| Records for the exercise |
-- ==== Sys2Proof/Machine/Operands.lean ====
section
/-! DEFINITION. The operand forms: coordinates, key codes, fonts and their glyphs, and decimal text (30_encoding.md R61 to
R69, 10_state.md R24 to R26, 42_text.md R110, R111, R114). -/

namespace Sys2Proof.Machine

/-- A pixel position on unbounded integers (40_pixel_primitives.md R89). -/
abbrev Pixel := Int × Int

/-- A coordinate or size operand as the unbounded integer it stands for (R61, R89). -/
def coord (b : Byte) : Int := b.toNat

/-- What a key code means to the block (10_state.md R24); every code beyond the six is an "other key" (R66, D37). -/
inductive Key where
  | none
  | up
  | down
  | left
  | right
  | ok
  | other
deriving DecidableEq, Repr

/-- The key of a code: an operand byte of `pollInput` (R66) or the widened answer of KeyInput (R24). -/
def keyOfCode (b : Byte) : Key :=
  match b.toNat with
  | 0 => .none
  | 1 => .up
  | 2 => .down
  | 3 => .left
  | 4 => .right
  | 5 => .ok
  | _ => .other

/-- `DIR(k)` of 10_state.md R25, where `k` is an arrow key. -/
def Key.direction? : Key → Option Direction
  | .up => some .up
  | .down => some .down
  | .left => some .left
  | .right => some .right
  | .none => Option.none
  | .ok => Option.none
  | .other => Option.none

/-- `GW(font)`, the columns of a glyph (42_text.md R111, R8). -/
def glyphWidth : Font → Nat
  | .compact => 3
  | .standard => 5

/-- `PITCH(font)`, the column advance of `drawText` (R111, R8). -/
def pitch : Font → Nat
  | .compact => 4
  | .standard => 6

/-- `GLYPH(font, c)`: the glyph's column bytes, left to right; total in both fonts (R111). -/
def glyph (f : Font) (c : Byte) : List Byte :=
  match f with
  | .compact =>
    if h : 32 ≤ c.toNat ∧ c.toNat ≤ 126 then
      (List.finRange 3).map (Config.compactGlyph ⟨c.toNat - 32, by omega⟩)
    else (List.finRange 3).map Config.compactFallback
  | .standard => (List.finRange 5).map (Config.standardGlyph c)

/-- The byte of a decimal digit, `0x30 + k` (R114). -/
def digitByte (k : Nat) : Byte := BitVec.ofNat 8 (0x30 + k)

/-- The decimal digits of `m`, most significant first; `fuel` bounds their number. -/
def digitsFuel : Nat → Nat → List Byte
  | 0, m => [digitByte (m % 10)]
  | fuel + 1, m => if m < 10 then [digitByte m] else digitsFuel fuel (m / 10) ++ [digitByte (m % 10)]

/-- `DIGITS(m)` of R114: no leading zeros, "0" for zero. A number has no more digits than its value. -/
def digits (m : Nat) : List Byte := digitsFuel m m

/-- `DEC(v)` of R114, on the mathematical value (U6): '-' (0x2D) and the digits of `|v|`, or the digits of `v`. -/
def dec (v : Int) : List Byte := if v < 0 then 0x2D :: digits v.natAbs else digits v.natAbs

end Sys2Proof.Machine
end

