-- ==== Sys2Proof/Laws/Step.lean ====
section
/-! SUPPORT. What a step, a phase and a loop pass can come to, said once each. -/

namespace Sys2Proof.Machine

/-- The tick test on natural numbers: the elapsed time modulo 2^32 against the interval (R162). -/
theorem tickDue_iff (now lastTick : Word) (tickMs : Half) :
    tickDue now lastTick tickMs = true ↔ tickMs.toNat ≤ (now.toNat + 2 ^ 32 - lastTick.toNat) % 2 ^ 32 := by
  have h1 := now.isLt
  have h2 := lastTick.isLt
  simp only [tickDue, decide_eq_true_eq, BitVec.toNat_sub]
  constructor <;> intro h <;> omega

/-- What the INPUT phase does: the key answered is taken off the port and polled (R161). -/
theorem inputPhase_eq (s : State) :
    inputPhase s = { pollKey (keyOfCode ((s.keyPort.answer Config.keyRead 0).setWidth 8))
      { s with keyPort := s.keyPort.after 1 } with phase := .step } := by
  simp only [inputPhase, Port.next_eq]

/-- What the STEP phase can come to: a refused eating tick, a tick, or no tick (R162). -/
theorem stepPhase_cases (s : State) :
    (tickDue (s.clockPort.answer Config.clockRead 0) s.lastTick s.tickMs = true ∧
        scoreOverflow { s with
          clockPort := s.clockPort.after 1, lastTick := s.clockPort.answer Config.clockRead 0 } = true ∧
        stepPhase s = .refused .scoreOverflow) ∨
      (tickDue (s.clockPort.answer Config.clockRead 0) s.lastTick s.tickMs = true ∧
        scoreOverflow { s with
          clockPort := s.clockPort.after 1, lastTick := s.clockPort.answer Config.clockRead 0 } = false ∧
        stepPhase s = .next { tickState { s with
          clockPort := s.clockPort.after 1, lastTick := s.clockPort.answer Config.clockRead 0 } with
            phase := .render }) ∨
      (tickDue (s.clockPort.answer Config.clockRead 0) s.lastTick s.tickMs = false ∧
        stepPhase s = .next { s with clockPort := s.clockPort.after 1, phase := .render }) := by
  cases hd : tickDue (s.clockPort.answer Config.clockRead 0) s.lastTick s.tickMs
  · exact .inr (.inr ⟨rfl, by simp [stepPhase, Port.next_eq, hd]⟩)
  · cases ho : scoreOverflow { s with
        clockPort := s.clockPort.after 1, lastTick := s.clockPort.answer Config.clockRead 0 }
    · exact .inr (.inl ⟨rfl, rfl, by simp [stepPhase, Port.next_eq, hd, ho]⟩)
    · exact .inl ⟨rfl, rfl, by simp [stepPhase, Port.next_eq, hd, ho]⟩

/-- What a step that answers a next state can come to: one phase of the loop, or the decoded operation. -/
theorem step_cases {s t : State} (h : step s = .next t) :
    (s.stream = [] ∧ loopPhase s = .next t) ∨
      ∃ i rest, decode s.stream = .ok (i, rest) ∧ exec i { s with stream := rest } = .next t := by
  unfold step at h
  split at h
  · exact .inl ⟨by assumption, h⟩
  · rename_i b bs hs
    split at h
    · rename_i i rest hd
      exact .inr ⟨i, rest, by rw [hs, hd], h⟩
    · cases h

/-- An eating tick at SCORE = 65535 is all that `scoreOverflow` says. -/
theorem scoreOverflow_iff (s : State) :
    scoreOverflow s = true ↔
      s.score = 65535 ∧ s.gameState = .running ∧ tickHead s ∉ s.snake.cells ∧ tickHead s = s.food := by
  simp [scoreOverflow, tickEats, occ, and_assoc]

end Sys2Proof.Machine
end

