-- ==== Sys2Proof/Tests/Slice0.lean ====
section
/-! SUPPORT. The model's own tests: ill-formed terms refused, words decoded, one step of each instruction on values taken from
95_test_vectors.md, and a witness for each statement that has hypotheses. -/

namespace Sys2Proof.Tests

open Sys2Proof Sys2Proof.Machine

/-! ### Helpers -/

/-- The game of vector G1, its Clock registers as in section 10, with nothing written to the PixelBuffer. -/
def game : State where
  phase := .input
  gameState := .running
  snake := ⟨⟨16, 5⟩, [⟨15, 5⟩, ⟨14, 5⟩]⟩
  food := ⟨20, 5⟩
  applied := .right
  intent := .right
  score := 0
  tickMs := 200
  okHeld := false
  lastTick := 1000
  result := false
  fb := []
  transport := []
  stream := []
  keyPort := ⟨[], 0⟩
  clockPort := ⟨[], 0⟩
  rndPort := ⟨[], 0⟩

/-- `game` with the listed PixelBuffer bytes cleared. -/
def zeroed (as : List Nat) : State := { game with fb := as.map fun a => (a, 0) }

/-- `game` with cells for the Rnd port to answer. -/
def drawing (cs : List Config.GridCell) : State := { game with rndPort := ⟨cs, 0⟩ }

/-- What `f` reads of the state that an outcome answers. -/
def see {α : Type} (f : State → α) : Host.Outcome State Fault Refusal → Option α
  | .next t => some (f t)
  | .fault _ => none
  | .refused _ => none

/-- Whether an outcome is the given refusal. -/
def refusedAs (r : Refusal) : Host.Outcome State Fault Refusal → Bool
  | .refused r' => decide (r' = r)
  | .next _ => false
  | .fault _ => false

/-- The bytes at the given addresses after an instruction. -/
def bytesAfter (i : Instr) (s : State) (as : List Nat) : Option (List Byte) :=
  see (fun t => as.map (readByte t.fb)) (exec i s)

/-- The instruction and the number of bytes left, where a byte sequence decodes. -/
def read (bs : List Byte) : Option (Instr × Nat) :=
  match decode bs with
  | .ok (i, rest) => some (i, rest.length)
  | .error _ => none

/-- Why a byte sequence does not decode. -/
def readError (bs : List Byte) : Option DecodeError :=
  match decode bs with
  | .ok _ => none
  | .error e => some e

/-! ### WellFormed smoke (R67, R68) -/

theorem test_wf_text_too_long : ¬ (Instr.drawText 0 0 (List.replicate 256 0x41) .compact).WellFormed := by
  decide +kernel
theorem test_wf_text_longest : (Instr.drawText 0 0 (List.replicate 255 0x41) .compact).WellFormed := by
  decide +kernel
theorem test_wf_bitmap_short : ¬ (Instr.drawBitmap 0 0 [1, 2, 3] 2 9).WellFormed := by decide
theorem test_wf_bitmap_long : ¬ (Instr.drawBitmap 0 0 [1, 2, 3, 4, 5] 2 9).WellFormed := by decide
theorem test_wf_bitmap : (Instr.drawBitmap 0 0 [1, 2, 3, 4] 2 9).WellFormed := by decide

| Work instructions |
Wherever the string "Host" appears in the entries above, return the line it appears on.

| Response below |
def see {α : Type} (f : State → α) : Host.Outcome State Fault Refusal → Option α
def refusedAs (r : Refusal) : Host.Outcome State Fault Refusal → Bool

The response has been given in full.